*** Data for processing ***

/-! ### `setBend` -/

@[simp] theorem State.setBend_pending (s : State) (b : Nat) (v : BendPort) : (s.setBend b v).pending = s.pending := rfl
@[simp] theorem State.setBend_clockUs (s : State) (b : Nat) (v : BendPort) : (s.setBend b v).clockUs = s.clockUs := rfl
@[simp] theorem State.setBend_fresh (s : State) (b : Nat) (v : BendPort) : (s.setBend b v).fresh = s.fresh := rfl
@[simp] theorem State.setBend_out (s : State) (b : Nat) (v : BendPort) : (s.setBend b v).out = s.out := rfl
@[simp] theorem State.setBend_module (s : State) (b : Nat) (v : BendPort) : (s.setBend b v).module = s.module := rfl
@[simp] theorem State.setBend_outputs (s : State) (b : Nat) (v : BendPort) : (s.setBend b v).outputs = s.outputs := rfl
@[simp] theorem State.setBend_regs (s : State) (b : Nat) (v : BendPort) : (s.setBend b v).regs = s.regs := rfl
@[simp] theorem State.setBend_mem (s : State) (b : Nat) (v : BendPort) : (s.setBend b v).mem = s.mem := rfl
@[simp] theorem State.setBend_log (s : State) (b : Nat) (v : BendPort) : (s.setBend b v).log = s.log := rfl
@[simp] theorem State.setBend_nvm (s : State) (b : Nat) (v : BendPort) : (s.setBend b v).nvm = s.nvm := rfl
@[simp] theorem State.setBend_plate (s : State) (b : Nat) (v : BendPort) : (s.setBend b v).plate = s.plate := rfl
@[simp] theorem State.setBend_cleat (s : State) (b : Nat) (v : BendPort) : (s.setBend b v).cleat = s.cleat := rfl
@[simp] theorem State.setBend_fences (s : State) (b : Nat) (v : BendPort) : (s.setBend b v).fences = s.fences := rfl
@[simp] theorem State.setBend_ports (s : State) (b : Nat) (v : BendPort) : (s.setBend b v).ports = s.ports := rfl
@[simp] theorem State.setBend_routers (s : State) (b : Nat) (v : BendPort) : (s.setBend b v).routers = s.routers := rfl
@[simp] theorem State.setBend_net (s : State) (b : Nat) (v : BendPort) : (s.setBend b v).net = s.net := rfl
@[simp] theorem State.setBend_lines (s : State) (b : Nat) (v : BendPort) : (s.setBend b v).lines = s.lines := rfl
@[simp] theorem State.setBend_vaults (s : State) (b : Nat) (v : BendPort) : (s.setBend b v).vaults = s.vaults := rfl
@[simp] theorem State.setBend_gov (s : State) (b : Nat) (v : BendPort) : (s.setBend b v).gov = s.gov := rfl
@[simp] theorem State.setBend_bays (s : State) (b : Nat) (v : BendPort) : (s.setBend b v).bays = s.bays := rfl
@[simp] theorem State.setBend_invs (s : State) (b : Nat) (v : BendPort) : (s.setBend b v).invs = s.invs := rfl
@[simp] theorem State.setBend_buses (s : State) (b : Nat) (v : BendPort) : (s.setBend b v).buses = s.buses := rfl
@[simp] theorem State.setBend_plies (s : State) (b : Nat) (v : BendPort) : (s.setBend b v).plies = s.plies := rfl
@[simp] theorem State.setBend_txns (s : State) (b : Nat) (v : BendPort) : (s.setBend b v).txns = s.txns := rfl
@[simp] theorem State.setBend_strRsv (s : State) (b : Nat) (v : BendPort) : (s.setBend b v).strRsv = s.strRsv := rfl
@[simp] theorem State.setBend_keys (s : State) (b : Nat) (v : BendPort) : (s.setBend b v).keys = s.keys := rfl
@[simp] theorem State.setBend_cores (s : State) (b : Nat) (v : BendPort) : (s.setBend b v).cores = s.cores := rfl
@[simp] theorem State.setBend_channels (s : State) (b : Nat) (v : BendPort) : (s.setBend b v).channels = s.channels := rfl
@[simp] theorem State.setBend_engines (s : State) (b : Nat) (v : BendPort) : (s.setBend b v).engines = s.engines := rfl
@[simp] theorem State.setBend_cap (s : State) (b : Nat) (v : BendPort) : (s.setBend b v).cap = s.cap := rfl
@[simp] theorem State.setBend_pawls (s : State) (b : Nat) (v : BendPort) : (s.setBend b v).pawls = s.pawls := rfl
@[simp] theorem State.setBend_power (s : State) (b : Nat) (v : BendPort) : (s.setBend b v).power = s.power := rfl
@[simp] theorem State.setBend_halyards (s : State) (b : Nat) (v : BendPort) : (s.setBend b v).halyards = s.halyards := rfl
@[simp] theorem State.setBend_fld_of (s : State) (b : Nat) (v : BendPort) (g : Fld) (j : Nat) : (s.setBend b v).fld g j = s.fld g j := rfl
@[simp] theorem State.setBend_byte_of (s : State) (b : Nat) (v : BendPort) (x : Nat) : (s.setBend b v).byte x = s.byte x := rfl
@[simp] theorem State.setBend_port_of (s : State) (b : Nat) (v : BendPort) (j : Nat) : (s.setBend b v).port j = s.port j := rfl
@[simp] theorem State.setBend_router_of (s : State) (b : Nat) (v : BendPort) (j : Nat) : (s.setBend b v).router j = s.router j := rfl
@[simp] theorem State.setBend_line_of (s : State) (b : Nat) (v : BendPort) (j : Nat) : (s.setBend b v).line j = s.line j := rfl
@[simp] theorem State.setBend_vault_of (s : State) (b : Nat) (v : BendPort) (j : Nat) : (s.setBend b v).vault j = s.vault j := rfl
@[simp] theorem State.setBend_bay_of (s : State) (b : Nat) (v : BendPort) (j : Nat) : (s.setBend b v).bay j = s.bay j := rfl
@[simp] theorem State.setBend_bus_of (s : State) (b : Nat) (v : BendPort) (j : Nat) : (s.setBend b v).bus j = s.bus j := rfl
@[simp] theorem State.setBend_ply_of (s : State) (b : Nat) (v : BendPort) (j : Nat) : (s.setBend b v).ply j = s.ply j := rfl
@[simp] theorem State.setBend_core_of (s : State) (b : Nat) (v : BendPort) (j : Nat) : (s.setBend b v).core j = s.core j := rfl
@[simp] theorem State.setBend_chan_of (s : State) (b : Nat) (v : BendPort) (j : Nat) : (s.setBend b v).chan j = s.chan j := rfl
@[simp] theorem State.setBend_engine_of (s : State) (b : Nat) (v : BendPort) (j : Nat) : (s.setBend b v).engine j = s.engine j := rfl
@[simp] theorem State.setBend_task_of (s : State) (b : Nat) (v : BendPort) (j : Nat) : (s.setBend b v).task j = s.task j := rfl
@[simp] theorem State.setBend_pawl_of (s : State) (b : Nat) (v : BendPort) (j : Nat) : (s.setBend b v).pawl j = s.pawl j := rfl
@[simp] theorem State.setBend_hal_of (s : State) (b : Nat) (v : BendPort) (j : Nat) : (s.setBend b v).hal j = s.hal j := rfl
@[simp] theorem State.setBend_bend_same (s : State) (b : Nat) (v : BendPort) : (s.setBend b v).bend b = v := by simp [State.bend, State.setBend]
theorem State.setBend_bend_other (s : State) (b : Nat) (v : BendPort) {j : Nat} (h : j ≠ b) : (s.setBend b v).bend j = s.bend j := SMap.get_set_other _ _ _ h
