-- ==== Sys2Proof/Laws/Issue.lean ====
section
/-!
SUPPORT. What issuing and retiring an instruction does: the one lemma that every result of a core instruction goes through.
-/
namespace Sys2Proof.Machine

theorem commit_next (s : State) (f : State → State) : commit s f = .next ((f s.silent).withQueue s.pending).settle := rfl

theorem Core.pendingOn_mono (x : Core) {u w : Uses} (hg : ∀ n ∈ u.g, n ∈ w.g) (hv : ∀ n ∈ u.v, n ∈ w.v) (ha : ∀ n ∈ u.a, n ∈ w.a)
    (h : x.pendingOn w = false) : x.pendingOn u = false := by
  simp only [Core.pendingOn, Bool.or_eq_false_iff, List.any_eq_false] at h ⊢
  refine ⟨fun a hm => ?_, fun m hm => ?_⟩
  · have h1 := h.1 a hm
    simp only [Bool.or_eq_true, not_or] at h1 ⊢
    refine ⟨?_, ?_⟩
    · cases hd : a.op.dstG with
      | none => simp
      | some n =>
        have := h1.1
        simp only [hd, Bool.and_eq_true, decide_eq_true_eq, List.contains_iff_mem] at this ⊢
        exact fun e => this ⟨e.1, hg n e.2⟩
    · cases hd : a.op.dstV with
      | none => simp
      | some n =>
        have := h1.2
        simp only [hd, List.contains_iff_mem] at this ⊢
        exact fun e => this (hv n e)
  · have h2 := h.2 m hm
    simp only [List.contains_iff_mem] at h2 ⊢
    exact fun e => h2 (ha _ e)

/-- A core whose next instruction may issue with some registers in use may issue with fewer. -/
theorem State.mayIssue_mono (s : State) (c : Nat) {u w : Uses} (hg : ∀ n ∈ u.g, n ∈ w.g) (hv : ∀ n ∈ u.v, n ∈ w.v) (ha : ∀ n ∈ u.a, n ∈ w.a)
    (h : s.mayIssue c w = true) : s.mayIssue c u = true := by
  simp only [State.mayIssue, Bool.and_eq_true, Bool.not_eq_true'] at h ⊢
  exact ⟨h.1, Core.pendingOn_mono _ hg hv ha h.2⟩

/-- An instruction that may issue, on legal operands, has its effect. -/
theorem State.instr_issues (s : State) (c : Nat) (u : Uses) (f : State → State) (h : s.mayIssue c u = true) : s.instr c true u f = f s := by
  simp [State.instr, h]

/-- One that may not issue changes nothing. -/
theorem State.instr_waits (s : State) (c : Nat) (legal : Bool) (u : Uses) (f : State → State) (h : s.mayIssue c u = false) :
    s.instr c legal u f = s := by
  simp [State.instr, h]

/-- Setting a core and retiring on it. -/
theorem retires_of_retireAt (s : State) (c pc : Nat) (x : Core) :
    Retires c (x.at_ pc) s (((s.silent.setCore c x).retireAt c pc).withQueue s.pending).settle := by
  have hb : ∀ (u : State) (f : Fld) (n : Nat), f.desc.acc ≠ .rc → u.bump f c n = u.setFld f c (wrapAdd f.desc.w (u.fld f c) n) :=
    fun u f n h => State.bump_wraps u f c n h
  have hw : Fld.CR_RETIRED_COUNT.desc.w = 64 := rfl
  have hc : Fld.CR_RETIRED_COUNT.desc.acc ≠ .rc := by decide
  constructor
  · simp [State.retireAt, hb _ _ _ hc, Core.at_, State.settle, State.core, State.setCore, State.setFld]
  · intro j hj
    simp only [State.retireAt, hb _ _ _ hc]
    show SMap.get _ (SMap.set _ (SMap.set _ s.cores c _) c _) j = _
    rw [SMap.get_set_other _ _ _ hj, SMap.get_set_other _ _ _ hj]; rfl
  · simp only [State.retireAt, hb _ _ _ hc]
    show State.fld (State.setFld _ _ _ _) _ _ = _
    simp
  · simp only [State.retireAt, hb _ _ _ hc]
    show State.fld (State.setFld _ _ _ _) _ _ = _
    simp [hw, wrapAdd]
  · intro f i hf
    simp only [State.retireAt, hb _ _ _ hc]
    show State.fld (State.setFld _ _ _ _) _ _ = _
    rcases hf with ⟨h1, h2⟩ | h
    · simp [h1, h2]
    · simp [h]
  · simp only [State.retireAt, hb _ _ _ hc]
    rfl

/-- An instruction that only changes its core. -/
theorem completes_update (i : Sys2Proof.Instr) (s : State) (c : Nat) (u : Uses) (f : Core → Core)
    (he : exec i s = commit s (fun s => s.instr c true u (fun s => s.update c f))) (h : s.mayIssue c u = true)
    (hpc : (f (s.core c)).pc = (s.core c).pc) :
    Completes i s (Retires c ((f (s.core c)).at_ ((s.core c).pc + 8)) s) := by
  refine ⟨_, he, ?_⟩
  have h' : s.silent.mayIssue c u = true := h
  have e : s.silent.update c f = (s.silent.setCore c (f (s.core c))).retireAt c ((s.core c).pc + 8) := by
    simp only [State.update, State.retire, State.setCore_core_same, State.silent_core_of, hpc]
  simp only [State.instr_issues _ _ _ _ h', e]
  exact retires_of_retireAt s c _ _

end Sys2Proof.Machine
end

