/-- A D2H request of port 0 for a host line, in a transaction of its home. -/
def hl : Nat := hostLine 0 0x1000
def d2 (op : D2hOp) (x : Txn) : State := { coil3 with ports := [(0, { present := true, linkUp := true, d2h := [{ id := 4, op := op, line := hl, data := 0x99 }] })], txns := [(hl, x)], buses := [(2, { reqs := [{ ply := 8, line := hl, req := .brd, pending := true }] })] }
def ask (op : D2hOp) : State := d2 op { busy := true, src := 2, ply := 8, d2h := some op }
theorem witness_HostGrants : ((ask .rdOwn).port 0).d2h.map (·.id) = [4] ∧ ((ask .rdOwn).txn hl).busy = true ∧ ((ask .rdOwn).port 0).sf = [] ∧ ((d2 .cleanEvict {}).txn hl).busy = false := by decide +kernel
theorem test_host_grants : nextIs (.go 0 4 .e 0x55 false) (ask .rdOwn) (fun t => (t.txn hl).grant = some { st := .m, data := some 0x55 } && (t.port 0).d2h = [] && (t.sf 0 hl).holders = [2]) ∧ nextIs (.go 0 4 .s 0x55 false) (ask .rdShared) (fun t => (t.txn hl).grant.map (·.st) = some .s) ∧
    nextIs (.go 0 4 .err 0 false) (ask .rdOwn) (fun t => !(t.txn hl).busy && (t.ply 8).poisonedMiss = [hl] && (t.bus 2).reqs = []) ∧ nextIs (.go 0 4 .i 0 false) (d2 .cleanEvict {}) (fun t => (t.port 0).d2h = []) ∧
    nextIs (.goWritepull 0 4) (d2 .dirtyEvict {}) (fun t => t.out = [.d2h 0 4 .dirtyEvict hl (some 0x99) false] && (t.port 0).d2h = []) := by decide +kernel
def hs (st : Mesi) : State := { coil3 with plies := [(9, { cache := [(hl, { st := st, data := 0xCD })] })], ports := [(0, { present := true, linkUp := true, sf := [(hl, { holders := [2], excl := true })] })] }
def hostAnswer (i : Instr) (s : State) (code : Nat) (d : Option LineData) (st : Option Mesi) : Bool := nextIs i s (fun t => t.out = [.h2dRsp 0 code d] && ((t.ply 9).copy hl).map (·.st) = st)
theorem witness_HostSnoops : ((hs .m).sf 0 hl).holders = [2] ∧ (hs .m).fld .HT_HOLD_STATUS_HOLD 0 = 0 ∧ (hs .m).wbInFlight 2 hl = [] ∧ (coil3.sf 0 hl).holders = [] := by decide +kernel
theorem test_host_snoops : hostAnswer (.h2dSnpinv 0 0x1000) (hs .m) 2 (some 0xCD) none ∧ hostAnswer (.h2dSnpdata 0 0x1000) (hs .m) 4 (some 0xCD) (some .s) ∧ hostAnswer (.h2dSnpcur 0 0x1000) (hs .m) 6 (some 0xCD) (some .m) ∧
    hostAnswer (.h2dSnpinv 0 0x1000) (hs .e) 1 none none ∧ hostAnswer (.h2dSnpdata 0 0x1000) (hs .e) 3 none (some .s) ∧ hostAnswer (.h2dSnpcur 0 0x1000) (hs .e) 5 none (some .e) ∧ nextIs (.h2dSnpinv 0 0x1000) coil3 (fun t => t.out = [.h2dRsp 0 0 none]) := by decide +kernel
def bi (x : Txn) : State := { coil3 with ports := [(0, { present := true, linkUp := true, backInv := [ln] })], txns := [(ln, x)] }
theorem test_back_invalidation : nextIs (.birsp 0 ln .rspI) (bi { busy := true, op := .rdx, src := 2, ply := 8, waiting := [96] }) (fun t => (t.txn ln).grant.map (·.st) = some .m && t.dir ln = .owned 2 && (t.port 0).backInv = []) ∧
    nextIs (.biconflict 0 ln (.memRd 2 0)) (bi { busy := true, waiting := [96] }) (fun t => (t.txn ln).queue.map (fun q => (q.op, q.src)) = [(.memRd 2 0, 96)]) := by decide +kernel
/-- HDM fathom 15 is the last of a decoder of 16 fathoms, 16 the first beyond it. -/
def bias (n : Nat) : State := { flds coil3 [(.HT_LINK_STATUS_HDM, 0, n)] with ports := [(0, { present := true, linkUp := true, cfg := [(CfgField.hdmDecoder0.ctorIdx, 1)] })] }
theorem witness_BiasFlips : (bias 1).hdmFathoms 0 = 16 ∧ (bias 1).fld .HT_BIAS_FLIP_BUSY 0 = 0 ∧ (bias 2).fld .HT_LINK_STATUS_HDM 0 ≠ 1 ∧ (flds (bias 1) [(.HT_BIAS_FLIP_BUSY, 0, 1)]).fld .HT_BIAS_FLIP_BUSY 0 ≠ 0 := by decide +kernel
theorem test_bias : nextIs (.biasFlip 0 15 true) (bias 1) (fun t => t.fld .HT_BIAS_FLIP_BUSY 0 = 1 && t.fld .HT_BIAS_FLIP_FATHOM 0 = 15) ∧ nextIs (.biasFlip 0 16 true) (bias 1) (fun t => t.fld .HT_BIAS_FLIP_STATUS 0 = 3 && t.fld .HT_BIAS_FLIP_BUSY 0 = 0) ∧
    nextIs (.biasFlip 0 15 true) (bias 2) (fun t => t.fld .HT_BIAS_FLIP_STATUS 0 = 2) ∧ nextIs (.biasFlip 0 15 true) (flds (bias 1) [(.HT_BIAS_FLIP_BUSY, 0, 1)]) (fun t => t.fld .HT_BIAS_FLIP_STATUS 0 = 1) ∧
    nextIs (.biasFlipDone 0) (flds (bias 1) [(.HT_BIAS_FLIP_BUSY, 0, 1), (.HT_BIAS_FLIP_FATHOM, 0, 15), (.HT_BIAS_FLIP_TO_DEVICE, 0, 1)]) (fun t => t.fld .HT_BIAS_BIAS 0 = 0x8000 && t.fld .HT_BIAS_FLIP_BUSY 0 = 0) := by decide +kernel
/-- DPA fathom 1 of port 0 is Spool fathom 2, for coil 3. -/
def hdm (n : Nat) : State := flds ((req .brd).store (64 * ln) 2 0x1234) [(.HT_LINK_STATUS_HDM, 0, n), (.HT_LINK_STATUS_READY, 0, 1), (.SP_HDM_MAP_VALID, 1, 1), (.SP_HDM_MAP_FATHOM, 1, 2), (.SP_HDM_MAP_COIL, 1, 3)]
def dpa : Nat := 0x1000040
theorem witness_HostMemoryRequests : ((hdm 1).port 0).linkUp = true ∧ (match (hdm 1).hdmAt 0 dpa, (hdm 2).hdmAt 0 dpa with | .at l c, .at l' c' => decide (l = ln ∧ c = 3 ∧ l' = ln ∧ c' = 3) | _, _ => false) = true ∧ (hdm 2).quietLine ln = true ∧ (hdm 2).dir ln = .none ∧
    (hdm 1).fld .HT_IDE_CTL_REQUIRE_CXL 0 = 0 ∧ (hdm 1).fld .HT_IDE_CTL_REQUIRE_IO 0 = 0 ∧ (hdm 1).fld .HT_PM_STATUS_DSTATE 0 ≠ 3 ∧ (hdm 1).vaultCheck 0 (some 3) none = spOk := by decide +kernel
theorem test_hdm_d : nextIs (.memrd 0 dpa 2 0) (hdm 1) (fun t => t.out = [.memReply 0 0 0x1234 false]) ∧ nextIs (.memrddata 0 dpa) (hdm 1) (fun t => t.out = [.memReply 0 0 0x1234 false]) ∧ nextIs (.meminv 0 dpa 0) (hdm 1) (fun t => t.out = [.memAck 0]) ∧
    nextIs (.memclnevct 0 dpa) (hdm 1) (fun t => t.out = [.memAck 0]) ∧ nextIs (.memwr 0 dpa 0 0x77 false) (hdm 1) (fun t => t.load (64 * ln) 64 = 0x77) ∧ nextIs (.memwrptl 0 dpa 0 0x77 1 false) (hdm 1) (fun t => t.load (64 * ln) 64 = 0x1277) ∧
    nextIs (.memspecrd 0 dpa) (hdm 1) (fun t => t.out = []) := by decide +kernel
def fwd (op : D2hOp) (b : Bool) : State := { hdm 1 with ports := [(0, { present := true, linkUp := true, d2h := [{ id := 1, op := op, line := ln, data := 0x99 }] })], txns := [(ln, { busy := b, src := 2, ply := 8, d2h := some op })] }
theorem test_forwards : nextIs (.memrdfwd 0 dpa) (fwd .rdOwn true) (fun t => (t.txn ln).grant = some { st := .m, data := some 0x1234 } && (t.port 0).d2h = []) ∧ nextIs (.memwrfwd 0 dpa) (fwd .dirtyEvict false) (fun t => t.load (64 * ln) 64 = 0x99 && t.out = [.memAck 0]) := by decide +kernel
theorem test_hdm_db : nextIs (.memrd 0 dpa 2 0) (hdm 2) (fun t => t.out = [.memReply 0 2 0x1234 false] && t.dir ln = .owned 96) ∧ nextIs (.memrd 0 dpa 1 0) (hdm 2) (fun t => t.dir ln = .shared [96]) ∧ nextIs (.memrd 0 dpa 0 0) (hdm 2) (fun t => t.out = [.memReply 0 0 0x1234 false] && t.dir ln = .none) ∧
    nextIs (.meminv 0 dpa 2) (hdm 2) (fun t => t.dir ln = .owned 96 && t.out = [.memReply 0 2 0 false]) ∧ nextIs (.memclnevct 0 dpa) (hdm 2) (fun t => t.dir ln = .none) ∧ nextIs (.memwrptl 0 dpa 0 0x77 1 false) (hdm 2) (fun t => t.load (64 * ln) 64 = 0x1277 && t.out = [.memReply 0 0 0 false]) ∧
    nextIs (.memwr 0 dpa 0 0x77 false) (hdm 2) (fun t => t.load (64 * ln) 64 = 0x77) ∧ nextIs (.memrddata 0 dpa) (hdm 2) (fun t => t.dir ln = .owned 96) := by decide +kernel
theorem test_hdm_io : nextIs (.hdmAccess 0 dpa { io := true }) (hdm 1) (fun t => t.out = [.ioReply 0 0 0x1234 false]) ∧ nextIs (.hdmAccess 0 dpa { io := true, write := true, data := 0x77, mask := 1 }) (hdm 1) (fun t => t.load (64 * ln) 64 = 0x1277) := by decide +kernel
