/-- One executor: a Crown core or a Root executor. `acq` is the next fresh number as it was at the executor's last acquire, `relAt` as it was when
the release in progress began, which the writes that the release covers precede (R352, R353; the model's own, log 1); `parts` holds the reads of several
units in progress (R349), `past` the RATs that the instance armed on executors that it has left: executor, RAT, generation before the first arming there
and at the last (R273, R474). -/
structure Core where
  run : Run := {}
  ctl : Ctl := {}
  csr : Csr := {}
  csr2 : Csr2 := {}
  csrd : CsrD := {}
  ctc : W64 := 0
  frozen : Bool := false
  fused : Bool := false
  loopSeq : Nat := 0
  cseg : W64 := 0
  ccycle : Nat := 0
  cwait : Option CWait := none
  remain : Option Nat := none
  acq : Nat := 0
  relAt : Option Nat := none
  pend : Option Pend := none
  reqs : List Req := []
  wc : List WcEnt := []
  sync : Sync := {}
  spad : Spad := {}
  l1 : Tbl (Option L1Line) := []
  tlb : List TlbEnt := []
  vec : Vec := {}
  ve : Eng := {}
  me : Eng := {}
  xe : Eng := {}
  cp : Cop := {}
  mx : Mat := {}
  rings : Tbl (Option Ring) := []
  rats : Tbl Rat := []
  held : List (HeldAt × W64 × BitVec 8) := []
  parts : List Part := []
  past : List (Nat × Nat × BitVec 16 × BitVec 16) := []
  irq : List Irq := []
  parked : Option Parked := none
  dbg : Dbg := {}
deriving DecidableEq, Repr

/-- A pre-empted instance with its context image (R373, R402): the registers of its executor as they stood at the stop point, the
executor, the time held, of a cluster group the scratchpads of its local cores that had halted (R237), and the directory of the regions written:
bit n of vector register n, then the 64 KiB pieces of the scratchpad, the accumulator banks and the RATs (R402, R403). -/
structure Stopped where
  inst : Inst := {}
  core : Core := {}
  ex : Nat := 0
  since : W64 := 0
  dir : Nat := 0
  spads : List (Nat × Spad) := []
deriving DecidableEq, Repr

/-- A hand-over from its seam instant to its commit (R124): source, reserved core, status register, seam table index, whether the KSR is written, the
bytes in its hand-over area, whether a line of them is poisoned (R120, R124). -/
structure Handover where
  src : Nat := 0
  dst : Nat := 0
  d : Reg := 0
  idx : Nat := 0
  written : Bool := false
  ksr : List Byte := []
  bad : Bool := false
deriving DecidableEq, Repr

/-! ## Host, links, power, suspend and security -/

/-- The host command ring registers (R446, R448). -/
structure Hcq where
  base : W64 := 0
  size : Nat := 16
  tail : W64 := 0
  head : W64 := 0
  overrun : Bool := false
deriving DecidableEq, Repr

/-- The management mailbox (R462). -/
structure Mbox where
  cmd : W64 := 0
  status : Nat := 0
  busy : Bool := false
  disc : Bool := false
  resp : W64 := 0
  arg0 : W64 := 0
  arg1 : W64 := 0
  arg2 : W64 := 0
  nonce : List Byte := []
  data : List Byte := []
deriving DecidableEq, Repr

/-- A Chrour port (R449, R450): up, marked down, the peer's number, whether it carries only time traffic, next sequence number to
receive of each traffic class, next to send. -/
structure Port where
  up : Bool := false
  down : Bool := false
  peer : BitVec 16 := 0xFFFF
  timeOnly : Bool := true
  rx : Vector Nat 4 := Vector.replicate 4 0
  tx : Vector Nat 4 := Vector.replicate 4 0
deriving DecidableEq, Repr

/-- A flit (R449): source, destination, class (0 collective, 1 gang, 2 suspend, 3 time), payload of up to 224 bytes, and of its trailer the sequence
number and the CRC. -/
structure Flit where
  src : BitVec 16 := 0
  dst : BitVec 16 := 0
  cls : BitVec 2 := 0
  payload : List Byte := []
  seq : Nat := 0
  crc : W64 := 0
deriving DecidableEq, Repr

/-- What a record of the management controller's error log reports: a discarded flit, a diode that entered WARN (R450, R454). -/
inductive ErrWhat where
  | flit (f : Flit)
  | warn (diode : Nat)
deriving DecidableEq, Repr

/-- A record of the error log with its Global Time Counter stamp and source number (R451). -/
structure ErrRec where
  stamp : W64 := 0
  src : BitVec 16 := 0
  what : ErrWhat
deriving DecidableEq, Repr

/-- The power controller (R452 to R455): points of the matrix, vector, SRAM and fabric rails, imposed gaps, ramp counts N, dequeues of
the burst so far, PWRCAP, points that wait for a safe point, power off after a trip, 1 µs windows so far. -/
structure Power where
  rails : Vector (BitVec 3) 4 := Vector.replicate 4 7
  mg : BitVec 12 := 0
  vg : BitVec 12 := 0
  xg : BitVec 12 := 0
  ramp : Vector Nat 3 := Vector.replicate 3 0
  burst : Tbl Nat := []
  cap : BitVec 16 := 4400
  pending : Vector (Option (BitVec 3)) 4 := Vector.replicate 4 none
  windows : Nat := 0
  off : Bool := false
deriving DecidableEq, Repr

*** End of Data for processing ***

**Aim of the exercise:**
What is asked for is an exact copy of the lines above from the one containing "core : Core" through the one containing "busy : Bool := false", and only those.

**Your solution:**
  core : Core := {}
  ex : Nat := 0
  since : W64 := 0
  dir : Nat := 0
  spads : List (Nat × Spad) := []
deriving DecidableEq, Repr

/-- A hand-over from its seam instant to its commit (R124): source, reserved core, status register, seam table index, whether the KSR is written, the
bytes in its hand-over area, whether a line of them is poisoned (R120, R124). -/
structure Handover where
  src : Nat := 0
  dst : Nat := 0
  d : Reg := 0
  idx : Nat := 0
  written : Bool := false
  ksr : List Byte := []
  bad : Bool := false
deriving DecidableEq, Repr

/-! ## Host, links, power, suspend and security -/

/-- The host command ring registers (R446, R448). -/
structure Hcq where
  base : W64 := 0
  size : Nat := 16
  tail : W64 := 0
  head : W64 := 0
  overrun : Bool := false
deriving DecidableEq, Repr

/-- The management mailbox (R462). -/
structure Mbox where
  cmd : W64 := 0
  status : Nat := 0
  busy : Bool := false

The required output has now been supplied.